(Goal of the exercise):
Write out the data below exactly, from its first line to the line containing "threshold (R157). -/", that line included.

[Collected data entries]
==============================

/-- Outside DRAINING nothing ends (R39). -/
theorem drainEnd_calm {s : State} (h : s.rc.run ≠ .draining) : s.drainEnd = s := by
  unfold State.drainEnd; rw [if_neg]; exact fun hh => h hh.1

/-- Outside DRAINING a free is followed by the billet drop and the judgement of the threshold (R157). -/
theorem afterFree_calm {s : State} (h : s.rc.run ≠ .draining) (o : FreeOrder) : s.afterFree o = s.billetDrop.judgeGo := by
  have h' : s.billetDrop.rc.run ≠ .draining := h
  have hj : s.billetDrop.judgeGo.rc.run ≠ .draining := by rw [(planOnly_judgeGo s.billetDrop).kept.rc]; exact h
  cases o
  · show s.billetDrop.tryRelease.drainEnd.judgeGo = _
    rw [tryRelease_calm h', drainEnd_calm h']
  · show s.billetDrop.judgeGo.tryRelease.drainEnd = _
    rw [tryRelease_calm hj, drainEnd_calm hj]

/-- The saw at tail release is neither PLANNED nor in GO (R142). -/
theorem sawAtRelease_facts (s : State) : Kept s s.sawAtRelease ∧ s.sawAtRelease.cps.saw ≠ .planned
    ∧ s.sawAtRelease.cps.saw ≠ .go ∧ s.sawAtRelease.ts.tracks = s.ts.tracks ∧ s.sawAtRelease.ts.first = s.ts.first := by
  unfold State.sawAtRelease
  cases h : s.cps.saw <;> dsimp only
  · exact ⟨Kept.refl _, by rw [h]; decide, by rw [h]; decide, rfl, rfl⟩
  · exact ⟨kept_onCps s rfl, (by show SawState.ready ≠ _; decide), (by show SawState.ready ≠ _; decide), rfl, rfl⟩
  · exact ⟨((kept_returnReservation s).trans (kept_onCps _ rfl)).trans (kept_raise _ _), (by show SawState.fault ≠ _; decide),
      (by show SawState.fault ≠ _; decide), rfl, rfl⟩
  · exact ⟨Kept.refl _, by rw [h]; decide, by rw [h]; decide, rfl, rfl⟩
  · exact ⟨Kept.refl _, by rw [h]; decide, by rw [h]; decide, rfl, rfl⟩
  · exact ⟨kept_returnReservation s, by show s.cps.saw ≠ _; rw [h]; decide, by show s.cps.saw ≠ _; rw [h]; decide, rfl, rfl⟩

/-- The end of DRAINING, where it comes (R39). -/
theorem drainEnd_facts (s : State) : s.drainEnd.tcu = s.tcu ∧ s.drainEnd.line = s.line ∧ s.drainEnd.ts.tracks = s.ts.tracks ∧
    (s.drainEnd = s ∨ (s.drainEnd.rc.run = .idle ∧ s.drainEnd.rc.active = 0 ∧ s.drainEnd.pt.pieces = []
        ∧ s.drainEnd.cps.saw = .held)) := by
  unfold State.drainEnd
  by_cases h : s.rc.run = .draining ∧ s.rc.tailReleased = true ∧ s.pt.pieces = []
  · rw [if_pos h]
    generalize hq : State.restSaw _ = q
    have hp : q.pt.pieces = s.pt.pieces ∧ q.tcu = s.tcu ∧ q.line = s.line ∧ q.ts.tracks = s.ts.tracks ∧ q.rc.run = .idle
        ∧ q.rc.active = 0 ∧ q.cps.saw = .held := by
      subst hq; exact ⟨rfl, rfl, rfl, rfl, rfl, rfl, rfl⟩
    obtain ⟨p1, p2, p3, p4, p5, p6, p7⟩ := hp
    exact ⟨p2, p3, p4, Or.inr ⟨p5, p6, p1.trans h.2.2, p7⟩⟩
  · rw [if_neg h]; exact ⟨rfl, rfl, rfl, Or.inl rfl⟩

/-! ### Links of the gauges -/

/-- Reading one link after one is written. -/
theorem onLink_link (u : Iu) (g g' : Gauge) (f : Link → Link) : (u.onLink g f).link g' = if g' = g then f (u.link g) else
    u.link g' := by
  cases g <;> cases g' <;> rfl

/-- The release check writes PREVIOUS and the commit coordinate alone (R111). -/
theorem releaseCheck_eq (s : State) : ∃ p c, s.releaseCheck = { s with tps := { s.tps with previous := p, commitCoord := c } }
    := by
  unfold State.releaseCheck; split
  · exact ⟨_, _, rfl⟩
  · exact ⟨s.tps.previous, s.tps.commitCoord, rfl⟩

/-- A tracker written leaves the links. -/
theorem setTracker_link (u : Iu) (st k t g) : (u.setTracker st k t).link g = u.link g := by cases g <;> rfl

/-- Coverage marks of several strands raised (R86). -/
theorem coverFold_eq (p : Coord) : ∀ (l : List Strand), l.Nodup → ∀ (x : Link),
    (l.foldl (fun l st => l.cover st p) x).queue = x.queue ∧ (l.foldl (fun l st => l.cover st p) x).blind = x.blind
    ∧ ∀ st : Strand, (l.foldl (fun l st => l.cover st p) x).covered[st] = if st ∈ l then max x.covered[st] p else x.covered[st]
  | [], _, x => ⟨rfl, rfl, fun st => by simp⟩
  | a :: l, hn, x => by
    rw [List.nodup_cons] at hn
    obtain ⟨h1, h2, h3⟩ := coverFold_eq p l hn.2 (x.cover a p)
    rw [List.foldl_cons]
    refine ⟨h1, h2, fun st => ?_⟩
    rw [h3]
    have : (x.cover a p).covered[st] = if a = st then max x.covered[a] p else x.covered[st] := by
      show (x.covered.set a (max x.covered[a] p))[st] = _
      rw [vector_set_get]
    rw [this]
    by_cases ha : a = st
    · subst ha; simp [hn.1]
    · have : ¬ st = a := fun e => ha e.symm
      simp [ha, this]

end Sys2Proof.Machine
end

==============================

(Answer to the problem):
/-- Outside DRAINING nothing ends (R39). -/
theorem drainEnd_calm {s : State} (h : s.rc.run ≠ .draining) : s.drainEnd = s := by
  unfold State.drainEnd; rw [if_neg]; exact fun hh => h hh.1

/-- Outside DRAINING a free is followed by the billet drop and the judgement of the threshold (R157). -/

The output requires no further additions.